#### Data for this task:
/-- R359, R361, R392, R449, R503, R545, R549, R555, R556, R558–R560, R562, R568, R609, R610, R613, R655, R658, R666: a write
that the Store serves, and whose requester may write its bytes, stores them and nothing else, and clears the marks of the words
it covers whole; one that covers a word in part reads it, so that a single-bit error in it is corrected and counted; of a write
that reaches bytes which its requester may not change, the others alone are stored and the write is refused and counted. A
hart's write of a record into the log's next slot moves the log on; one below the least level is ignored, one shed is counted; a
trace record moves the trace on where its point is enabled, and a shed one is counted. An access that crosses a block of 64
bytes is a bus error; before the STORE step has ended a write from outside is refused and a read returns 0. A read of clean
words returns the little-endian value and leaves the Store; one that meets a write of the same word returns some mix of the old
and the new bits and raises nothing; an uncorrectable word gives a hart an access fault and its source, and anyone else a
poisoned answer. A scrub corrects a single-bit error and counts it, records an uncorrectable one, and leaves a bank in retention
alone. H3's test of the failing row takes its marks away and gives the verdict, and a row that fails is retired while a spare is
free. The model's own choices on which it rests are those of assumptions 2, 5, 35, 36 and 60. -/
def Obligations.StoreReadsWritesAndScrubs : Prop :=
  (∀ (s : State) (w : WCtx) (a : Nat) (b : List Byte) (q : Option Requester), storeServed a b.length = true →
    (s.storeShut = false ∨ Requester.isHart w.req = true) →
    (Requester.isHart w.req = true ∨ w.req = .psc ∨ s.allowedBytes w.req a b = (b, false)) →
    (Requester.isHart w.req = true → (a ≠ s.logAt ∨ b.length ≠ 32) ∧ (a ≠ s.traceAt ∨ b.length ≠ 16)) →
    (∀ k ∈ wordsInPart a b.length, s.rd H.STORE_ECC k = 0) →
    Completes (.storeWrite w a ⟨b, q⟩) s fun t =>
      memGetBytes t.store a b.length = b ∧ SameStoreBut a b.length s t ∧ t.resp = .ok
        ∧ (s.bit R.FLT_INJ_ARM 0 = false → ∀ k, a ≤ 4 * k → 4 * k + 4 ≤ a + b.length → t.rd H.STORE_ECC k = 0)
        ∧ OnlyKinds [H.STORE_ECC, H.STORE_BUSYW, R.STORE_BUSY_HART, R.STORE_BUSY_HOST, R.FLT_INJ_STAT_DONE, R.FLT_INJ_ARM] s t
        ∧ t = { s with regs := t.regs, store := t.store, out := t.out, resp := t.resp })
  ∧ (∀ (s : State) (k c : Nat) (b : List Byte) (q : Option Requester), b.length = 32 → s.rd R.FW_LOG_LEVEL_MIN 0 ≤ byteAt b 5 →
    (s.rd R.FW_HART_STAT_LEVEL k < 2 ∨ 3 ≤ byteAt b 5) →
    Completes (.storeWrite ⟨.hart k, c⟩ s.logAt ⟨b, q⟩) s fun t =>
      memGetBytes t.store s.logAt 32 = b ∧ SameStoreBut s.logAt 32 s t
        ∧ t.rd R.FW_LOG_WPTR 0 = (s.rd R.FW_LOG_WPTR 0 + 1) % 65536 ∧ t.resp = .ok
        ∧ (byteAt b 5 = 3 → t.bit R.HOST_IRQ_LOG 0 = true))
  ∧ (∀ (s : State) (w : WCtx) (a : Nat) (b : List Byte) (q : Option Requester), storeServed a b.length = false →
    exec (.storeWrite w a ⟨b, q⟩) s = .next (s.answer .busError))
  ∧ (∀ (s : State) (w : WCtx) (a : Nat) (b : List Byte) (q : Option Requester), storeServed a b.length = true → s.storeShut = true →
    Requester.isHart w.req = false →
    Completes (.storeWrite w a ⟨b, q⟩) s fun t => Refuses w a 3 s t)
  ∧ (∀ (s : State) (w : WCtx) (a n : Nat), storeServed a n = true →
    (s.storeShut = false ∨ Requester.isHart w.req = true) → (∀ k ∈ wordsAt a n, s.rd H.STORE_ECC k = 0) →
    Completes (.storeRead w a n (.ecc .clean)) s fun t =>
      t.resp = .data (s.ld a n) ∧ SameStore s t
        ∧ OnlyKinds [H.STORE_BUSYW, R.STORE_BUSY_HART, R.STORE_BUSY_HOST] s t ∧ OnlyRegsOut s t)
  ∧ (∀ (s : State) (k c a : Nat), k < 4 → storeServed a 4 = true → a % 4 = 0 → s.rd H.STORE_ECC (a / 4) = 0 →
    Completes (.storeRead ⟨.hart k, c⟩ a 4 (.ecc .double)) s fun t =>
      t.resp = .poison ∧ t.bit R.STORE_UE_VALID 0 = true ∧ t.rd R.STORE_UE_ADDR 0 = a / 4
        ∧ t.rd R.STORE_STAT_UE 0 = satAdd R.STORE_STAT_UE.wid (s.rd R.STORE_STAT_UE 0) 1 ∧ .hartEvent k 0x11 ∈ t.out
        ∧ Raised (0x2E8 + k) 1 s t)
  ∧ (∀ (s : State) (a : Nat), a < storeSize → s.bit H.STORE_ASLEEP (bankOf a) = false → s.rd H.STORE_ECC (a / 4) = 0 →
    Completes (.scrubRead a .single) s fun t =>
      t.rd R.STORE_STAT_CE 0 = satAdd R.STORE_STAT_CE.wid (s.rd R.STORE_STAT_CE 0) 1 ∧ t.rd H.STORE_ECC (a / 4) = 0
        ∧ Raised (0x2EC + bankOf a) 0 s t)
  ∧ (∀ (s : State) (row : Nat) (l : List Requester), row < 4096 → s.bit H.FLT_TEST_PEND (0x2EC + row / 256) = true →
    s.hartUp 3 = true → (s.rd H.STORE_FROW (row / 256) = row + 1 ∨ s.rd H.STORE_FROW (row / 256) = 0) →
    Completes (.rowPatternTest row ⟨true, l⟩) s fun t =>
      t.rd H.FLT_RESULT (0x2EC + row / 256) = 1 ∧ t.rd R.STORE_STAT_RETIRED 0 = s.rd R.STORE_STAT_RETIRED 0
        ∧ (∀ k, k / 64 = row → t.rd H.STORE_ECC k = 0) ∧ SameStoreBut (256 * row) 256 s t
        ∧ (∀ k, k / 64 = row → s.rd H.STORE_ECC k % 4 ≠ 2 → t.ld (4 * k) 4 = s.ld (4 * k) 4)
        ∧ (∀ k, .hart k ∈ l → k < 4 → t.bit R.STORE_BUSY_HART k = true)
        ∧ OnlyKinds [H.STORE_ECC, H.FLT_RESULT, R.STORE_BUSY_HART, R.STORE_BUSY_HOST] s t
        ∧ t = { s with regs := t.regs, store := t.store, out := t.out })
  ∧ (∀ (s : State) (row : Nat) (l : List Requester), row < 4096 → s.bit H.FLT_TEST_PEND (0x2EC + row / 256) = true →
    s.hartUp 3 = true → (s.rd H.STORE_FROW (row / 256) = row + 1 ∨ s.rd H.STORE_FROW (row / 256) = 0) →
    s.rd R.STORE_STAT_RETIRED 0 < 16 → s.bit H.STORE_RETIRED row = false →
    Completes (.rowPatternTest row ⟨false, l⟩) s fun t =>
      t.rd H.FLT_RESULT (0x2EC + row / 256) = 2 ∧ t.rd R.STORE_STAT_RETIRED 0 = s.rd R.STORE_STAT_RETIRED 0 + 1
        ∧ t.bit H.STORE_RETIRED row = true)
  ∧ (∀ (s : State) (w : WCtx) (a : Nat) (b : List Byte) (q : Option Requester), storeServed a b.length = true → s.storeShut = false →
    Requester.isHart w.req = false → (s.allowedBytes w.req a b).2 = true →
    (∀ k ∈ wordsInPart a b.length, s.rd H.STORE_ECC k = 0) →
    Completes (.storeWrite w a ⟨b, q⟩) s fun t =>
      t.resp = .refused 4 ∧ t.rd R.FLT_REJECT_COUNT 0 = satAdd R.FLT_REJECT_COUNT.wid (s.rd R.FLT_REJECT_COUNT 0) 1
        ∧ t.rd R.FLT_REJECT_INFO_CAUSE 0 = 4 ∧ t.rd R.FLT_REJECT_INFO_OFFSET 0 = a
        ∧ memGetBytes t.store a b.length = (s.allowedBytes w.req a b).1 ∧ SameStoreBut a b.length s t)
  ∧ (∀ (s : State) (w : WCtx) (a : Nat) (b : List Byte) (q : Option Requester), storeServed a b.length = true → s.storeShut = false →
    w.req = .bmc → b ≠ memGetBytes s.store a b.length → (∀ k < b.length, s.heftReserved (a + k) = 0) →
    Completes (.storeWrite w a ⟨b, q⟩) s fun t => Refuses w a 4 s t)
  ∧ (∀ (s : State) (k c : Nat) (b : List Byte), b.length = 32 → byteAt b 5 < s.rd R.FW_LOG_LEVEL_MIN 0 →
    exec (.storeWrite ⟨.hart k, c⟩ s.logAt ⟨b, none⟩) s = .next (s.answer .ok))
  ∧ (∀ (s : State) (k c : Nat) (b : List Byte), b.length = 32 → s.rd R.FW_LOG_LEVEL_MIN 0 ≤ byteAt b 5 → byteAt b 5 < 3 →
    2 ≤ s.rd R.FW_HART_STAT_LEVEL k →
    Completes (.storeWrite ⟨.hart k, c⟩ s.logAt ⟨b, none⟩) s fun t =>
      t.rd R.FW_LOG_DROPPED 0 = satAdd R.FW_LOG_DROPPED.wid (s.rd R.FW_LOG_DROPPED 0) 1 ∧ t.resp = .ok ∧ SameStore s t
        ∧ OnlyKinds [R.FW_LOG_DROPPED] s t ∧ OnlyRegsOut s t)
  ∧ (∀ (s : State) (k c : Nat) (b : List Byte), b.length = 16 →
    bitOf (s.rd R.FW_TRACE_EN_EN (byteAt b 6 / 32)) (byteAt b 6 % 32) = false →
    exec (.storeWrite ⟨.hart k, c⟩ s.traceAt ⟨b, none⟩) s = .next (s.answer .ok))
  ∧ (∀ (s : State) (k c : Nat) (b : List Byte), b.length = 16 →
    bitOf (s.rd R.FW_TRACE_EN_EN (byteAt b 6 / 32)) (byteAt b 6 % 32) = true → 1 ≤ s.rd R.FW_HART_STAT_LEVEL k →
    Completes (.storeWrite ⟨.hart k, c⟩ s.traceAt ⟨b, none⟩) s fun t =>
      t.rd R.FW_TRACE_TRACE_SHED 0 = satAdd R.FW_TRACE_TRACE_SHED.wid (s.rd R.FW_TRACE_TRACE_SHED 0) 1 ∧ t.resp = .ok
        ∧ SameStore s t ∧ OnlyKinds [R.FW_TRACE_TRACE_SHED] s t ∧ OnlyRegsOut s t)
  ∧ (∀ (s : State) (k c : Nat) (b : List Byte) (q : Option Requester), b.length = 16 →
    bitOf (s.rd R.FW_TRACE_EN_EN (byteAt b 6 / 32)) (byteAt b 6 % 32) = true → s.rd R.FW_HART_STAT_LEVEL k = 0 →
    Completes (.storeWrite ⟨.hart k, c⟩ s.traceAt ⟨b, q⟩) s fun t =>
      memGetBytes t.store s.traceAt 16 = b ∧ SameStoreBut s.traceAt 16 s t ∧ t.resp = .ok
        ∧ t.rd R.FW_TRACE_WPTR 0 = (s.rd R.FW_TRACE_WPTR 0 + 1) % 65536)
  ∧ (∀ (s : State) (w : WCtx) (a n : Nat) (x : ReadMeets), storeServed a n = false →
    exec (.storeRead w a n x) s = .next (s.answer .busError))
  ∧ (∀ (s : State) (w : WCtx) (a n : Nat) (x : ReadMeets), storeServed a n = true → s.storeShut = true →
    Requester.isHart w.req = false → exec (.storeRead w a n x) s = .next (s.answer (.data 0)))
  ∧ (∀ (s : State) (w : WCtx) (a n v : Nat), storeServed a n = true →
    (s.storeShut = false ∨ Requester.isHart w.req = true) →
    Completes (.storeRead w a n (.write v)) s fun t =>
      IsMix (8 * n) (s.ld a n) v t.resp ∧ SameStore s t ∧ OnlyKinds [H.STORE_BUSYW, R.STORE_BUSY_HART, R.STORE_BUSY_HOST] s t
        ∧ t = { s with regs := t.regs, out := t.out, free := t.free, resp := t.resp })
  ∧ (∀ (s : State) (w : WCtx) (a : Nat), Requester.isHart w.req = false → s.storeShut = false → storeServed a 4 = true → a % 4 = 0 →
    s.rd H.STORE_ECC (a / 4) = 0 →
    Completes (.storeRead w a 4 (.ecc .double)) s fun t =>
      t.resp = .poison ∧ t.bit R.STORE_UE_VALID 0 = true ∧ t.rd R.STORE_UE_ADDR 0 = a / 4
        ∧ t.rd R.STORE_STAT_UE 0 = satAdd R.STORE_STAT_UE.wid (s.rd R.STORE_STAT_UE 0) 1 ∧ Raised (0x2EC + bankOf a) 1 s t)
  ∧ (∀ (s : State) (a : Nat), a < storeSize → s.bit H.STORE_ASLEEP (bankOf a) = false → s.rd H.STORE_ECC (a / 4) = 0 →
    Completes (.scrubRead a .double) s fun t =>
      t.rd R.STORE_STAT_UE 0 = satAdd R.STORE_STAT_UE.wid (s.rd R.STORE_STAT_UE 0) 1 ∧ t.rd R.STORE_UE_ADDR 0 = a / 4
        ∧ t.bit R.STORE_UE_VALID 0 = true ∧ Raised (0x2EC + bankOf a) 1 s t)
  ∧ (∀ (s : State) (a : Nat) (e : EccErr), storeSize ≤ a ∨ s.bit H.STORE_ASLEEP (bankOf a) = true
      ∨ (e = .clean ∧ s.rd H.STORE_ECC (a / 4) = 0) →
    exec (.scrubRead a e) s = .next s)
  ∧ (∀ (s : State) (row : Nat) (ok : Bool) (l : List Requester), s.testsRow row = false ∨ s.hartUp 3 = false
      ∨ s.bit H.FLT_TEST_PEND (0x2EC + row / 256) = false →
    exec (.rowPatternTest row ⟨ok, l⟩) s = .next s)
  ∧ (∀ (s : State) (row : Nat), s.testsRow row = true → s.bit H.FLT_TEST_PEND (0x2EC + row / 256) = true → s.hartUp 3 = true →
    16 ≤ s.rd R.STORE_STAT_RETIRED 0 →
    Completes (.rowPatternTest row ⟨false, []⟩) s fun t =>
      t.rd H.FLT_RESULT (0x2EC + row / 256) = 2 ∧ t.rd R.STORE_STAT_RETIRED 0 = s.rd R.STORE_STAT_RETIRED 0
        ∧ t.bit H.STORE_RETIRED row = s.bit H.STORE_RETIRED row)
  ∧ (∀ (s : State) (c a : Nat) (v : Byte), storeServed a 1 = true → s.storeShut = false → s.rd H.STORE_ECC (a / 4) = 1 →
    s.bit R.FLT_INJ_ARM 0 = false →
    Completes (.storeWrite ⟨.psc, c⟩ a ⟨[v], none⟩) s fun t =>
      memGetBytes t.store a 1 = [v] ∧ t.resp = .ok ∧ t.rd H.STORE_ECC (a / 4) = 0
        ∧ t.rd R.STORE_STAT_CE 0 = satAdd R.STORE_STAT_CE.wid (s.rd R.STORE_STAT_CE 0) 1 ∧ Raised (0x2EC + bankOf a) 0 s t)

#### What you should do:
Working from the entries above, return all lines that contain "alone".

#### Solution:
that reaches bytes which its requester may not change, the others alone are stored and the write is refused and counted. A
alone. H3's test of the failing row takes its marks away and gives the verdict, and a row that fails is retired while a spare is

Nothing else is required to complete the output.